**Work request**
Extract from the entries below, exactly as given, only the lines from the line containing "(s32 a ≥ s32 b)" to the line containing "32 bits. -/", both lines included.
-------- Dataset excerpts --------
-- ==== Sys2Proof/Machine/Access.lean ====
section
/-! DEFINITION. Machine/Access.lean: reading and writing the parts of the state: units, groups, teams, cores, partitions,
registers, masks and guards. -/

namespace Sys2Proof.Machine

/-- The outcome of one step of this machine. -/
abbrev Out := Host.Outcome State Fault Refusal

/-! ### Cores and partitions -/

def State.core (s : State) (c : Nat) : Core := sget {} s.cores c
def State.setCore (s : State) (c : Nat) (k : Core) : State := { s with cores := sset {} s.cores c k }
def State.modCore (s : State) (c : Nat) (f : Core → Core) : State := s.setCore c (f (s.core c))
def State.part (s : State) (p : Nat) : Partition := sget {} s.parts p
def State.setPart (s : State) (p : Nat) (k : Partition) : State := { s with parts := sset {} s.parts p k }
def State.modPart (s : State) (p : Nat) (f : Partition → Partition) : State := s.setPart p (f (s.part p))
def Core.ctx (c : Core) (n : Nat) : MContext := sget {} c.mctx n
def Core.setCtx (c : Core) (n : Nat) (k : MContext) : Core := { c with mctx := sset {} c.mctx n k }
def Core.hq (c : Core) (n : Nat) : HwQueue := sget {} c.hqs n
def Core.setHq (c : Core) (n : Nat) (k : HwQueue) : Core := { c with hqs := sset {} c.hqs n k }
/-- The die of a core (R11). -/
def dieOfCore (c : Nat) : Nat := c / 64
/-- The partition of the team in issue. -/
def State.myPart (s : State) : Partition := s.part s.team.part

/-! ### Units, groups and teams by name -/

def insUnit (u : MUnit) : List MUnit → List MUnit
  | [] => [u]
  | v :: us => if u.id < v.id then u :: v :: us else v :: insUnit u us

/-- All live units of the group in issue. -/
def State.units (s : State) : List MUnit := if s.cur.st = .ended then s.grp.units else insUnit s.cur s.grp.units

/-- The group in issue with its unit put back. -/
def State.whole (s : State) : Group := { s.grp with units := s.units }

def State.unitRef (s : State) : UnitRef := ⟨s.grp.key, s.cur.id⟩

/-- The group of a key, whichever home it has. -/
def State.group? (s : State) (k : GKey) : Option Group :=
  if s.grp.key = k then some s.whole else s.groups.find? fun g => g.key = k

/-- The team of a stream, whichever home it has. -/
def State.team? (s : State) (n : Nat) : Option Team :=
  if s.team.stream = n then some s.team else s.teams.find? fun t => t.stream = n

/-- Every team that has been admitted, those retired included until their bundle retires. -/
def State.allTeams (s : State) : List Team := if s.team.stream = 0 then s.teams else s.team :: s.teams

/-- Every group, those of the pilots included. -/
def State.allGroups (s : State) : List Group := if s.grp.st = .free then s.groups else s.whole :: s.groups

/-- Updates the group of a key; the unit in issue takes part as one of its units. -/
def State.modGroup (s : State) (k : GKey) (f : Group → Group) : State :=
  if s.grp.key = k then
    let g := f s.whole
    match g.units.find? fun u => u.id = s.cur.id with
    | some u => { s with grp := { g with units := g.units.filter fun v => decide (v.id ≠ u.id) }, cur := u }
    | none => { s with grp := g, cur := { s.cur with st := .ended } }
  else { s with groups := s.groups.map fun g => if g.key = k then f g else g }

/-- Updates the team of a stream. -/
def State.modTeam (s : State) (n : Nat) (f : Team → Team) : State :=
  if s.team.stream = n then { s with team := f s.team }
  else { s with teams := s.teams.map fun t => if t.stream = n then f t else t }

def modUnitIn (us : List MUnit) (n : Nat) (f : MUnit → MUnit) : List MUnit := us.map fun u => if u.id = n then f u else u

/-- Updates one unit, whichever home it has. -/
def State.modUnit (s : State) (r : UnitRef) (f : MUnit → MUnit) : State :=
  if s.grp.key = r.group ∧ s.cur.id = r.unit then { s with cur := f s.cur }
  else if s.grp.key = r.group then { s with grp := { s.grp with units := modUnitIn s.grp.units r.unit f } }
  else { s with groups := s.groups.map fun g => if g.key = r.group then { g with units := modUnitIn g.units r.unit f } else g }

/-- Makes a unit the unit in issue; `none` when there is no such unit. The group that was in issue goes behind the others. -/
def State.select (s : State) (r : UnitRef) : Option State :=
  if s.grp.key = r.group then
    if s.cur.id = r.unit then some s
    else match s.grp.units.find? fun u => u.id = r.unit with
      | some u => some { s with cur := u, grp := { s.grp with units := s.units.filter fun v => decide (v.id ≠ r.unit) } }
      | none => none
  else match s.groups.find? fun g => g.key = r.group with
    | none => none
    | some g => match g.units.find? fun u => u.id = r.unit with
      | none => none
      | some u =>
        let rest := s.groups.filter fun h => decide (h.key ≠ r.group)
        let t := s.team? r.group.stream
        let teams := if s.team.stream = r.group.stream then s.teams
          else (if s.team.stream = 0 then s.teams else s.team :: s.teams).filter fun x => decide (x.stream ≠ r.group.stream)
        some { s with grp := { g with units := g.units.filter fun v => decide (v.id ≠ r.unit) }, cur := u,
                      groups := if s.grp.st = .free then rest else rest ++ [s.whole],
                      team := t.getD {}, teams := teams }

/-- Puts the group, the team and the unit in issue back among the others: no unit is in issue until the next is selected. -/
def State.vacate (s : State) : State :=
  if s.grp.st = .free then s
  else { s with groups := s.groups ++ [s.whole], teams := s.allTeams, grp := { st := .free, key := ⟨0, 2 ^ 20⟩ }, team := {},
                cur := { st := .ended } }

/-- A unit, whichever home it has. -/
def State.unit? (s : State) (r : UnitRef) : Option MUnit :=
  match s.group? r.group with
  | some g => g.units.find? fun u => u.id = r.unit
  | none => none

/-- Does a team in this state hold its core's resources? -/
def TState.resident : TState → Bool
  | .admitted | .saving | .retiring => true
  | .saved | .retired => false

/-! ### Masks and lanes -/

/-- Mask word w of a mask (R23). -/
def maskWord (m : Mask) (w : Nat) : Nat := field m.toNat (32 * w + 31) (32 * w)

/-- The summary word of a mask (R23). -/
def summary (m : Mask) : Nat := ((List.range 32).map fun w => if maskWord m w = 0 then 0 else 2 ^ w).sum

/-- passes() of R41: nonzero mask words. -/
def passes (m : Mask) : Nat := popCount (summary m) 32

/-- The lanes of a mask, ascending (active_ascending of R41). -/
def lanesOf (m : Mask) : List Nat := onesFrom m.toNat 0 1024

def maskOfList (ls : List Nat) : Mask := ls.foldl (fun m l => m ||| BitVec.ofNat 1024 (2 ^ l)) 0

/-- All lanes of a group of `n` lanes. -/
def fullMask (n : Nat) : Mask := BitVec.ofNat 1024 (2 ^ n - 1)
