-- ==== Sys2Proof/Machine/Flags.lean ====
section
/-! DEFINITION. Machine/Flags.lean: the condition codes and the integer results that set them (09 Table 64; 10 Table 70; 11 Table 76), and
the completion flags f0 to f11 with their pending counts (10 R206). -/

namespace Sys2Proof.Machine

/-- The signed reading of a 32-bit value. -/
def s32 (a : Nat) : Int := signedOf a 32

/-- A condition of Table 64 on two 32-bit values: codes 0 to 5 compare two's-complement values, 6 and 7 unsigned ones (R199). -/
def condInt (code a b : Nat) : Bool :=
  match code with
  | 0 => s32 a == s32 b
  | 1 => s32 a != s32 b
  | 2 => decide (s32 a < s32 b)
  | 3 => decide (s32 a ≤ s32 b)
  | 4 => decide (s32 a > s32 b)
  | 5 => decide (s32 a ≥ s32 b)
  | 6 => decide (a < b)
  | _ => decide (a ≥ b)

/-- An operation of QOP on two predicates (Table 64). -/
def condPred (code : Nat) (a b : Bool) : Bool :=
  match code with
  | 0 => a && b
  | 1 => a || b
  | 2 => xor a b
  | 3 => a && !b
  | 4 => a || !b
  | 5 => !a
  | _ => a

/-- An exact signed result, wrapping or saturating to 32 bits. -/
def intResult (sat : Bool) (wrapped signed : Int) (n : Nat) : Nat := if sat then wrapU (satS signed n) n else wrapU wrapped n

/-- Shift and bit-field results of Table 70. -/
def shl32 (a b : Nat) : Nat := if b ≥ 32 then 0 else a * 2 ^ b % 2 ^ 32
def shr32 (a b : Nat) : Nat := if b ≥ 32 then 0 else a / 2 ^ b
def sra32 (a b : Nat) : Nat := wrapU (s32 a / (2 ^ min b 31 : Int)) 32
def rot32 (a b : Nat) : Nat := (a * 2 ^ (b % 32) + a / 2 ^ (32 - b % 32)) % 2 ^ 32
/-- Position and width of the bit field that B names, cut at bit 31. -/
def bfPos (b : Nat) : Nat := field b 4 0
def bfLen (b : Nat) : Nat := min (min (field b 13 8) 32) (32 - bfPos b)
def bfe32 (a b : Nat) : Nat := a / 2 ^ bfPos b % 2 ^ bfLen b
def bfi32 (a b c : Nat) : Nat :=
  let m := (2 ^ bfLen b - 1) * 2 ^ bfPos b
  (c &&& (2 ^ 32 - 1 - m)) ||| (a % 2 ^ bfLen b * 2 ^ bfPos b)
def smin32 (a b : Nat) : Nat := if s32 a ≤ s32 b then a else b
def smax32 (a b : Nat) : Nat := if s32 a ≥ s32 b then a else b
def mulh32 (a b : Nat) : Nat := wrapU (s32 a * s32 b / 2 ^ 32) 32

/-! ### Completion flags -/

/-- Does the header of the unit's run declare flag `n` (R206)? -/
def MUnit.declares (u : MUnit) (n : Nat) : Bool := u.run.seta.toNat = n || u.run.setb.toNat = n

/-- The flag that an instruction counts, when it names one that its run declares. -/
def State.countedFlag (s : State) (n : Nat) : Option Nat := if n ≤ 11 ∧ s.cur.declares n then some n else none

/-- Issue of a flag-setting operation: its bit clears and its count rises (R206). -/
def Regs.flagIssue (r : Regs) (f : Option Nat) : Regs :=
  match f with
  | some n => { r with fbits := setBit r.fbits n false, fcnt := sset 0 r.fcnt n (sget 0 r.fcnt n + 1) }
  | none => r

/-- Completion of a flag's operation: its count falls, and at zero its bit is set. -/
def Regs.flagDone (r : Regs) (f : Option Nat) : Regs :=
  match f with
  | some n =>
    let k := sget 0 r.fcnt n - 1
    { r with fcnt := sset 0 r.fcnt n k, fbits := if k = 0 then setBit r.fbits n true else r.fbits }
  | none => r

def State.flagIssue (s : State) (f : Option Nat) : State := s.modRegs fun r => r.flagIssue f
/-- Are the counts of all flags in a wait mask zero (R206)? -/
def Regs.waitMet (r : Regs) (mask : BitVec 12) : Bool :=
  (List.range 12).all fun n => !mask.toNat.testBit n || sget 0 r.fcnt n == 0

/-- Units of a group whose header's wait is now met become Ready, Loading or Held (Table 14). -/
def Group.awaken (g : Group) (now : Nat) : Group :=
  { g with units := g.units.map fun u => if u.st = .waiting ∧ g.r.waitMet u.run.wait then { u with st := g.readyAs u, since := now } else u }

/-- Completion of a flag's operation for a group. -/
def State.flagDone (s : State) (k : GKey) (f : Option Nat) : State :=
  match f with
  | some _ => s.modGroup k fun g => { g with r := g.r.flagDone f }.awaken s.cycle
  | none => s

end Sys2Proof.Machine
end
--------
**Written reply**
  | 5 => decide (s32 a ≥ s32 b)
  | 6 => decide (a < b)
  | _ => decide (a ≥ b)

/-- An operation of QOP on two predicates (Table 64). -/
def condPred (code : Nat) (a b : Bool) : Bool :=
  match code with
  | 0 => a && b
  | 1 => a || b
  | 2 => xor a b
  | 3 => a && !b
  | 4 => a || !b
  | 5 => !a
  | _ => a

/-- An exact signed result, wrapping or saturating to 32 bits. -/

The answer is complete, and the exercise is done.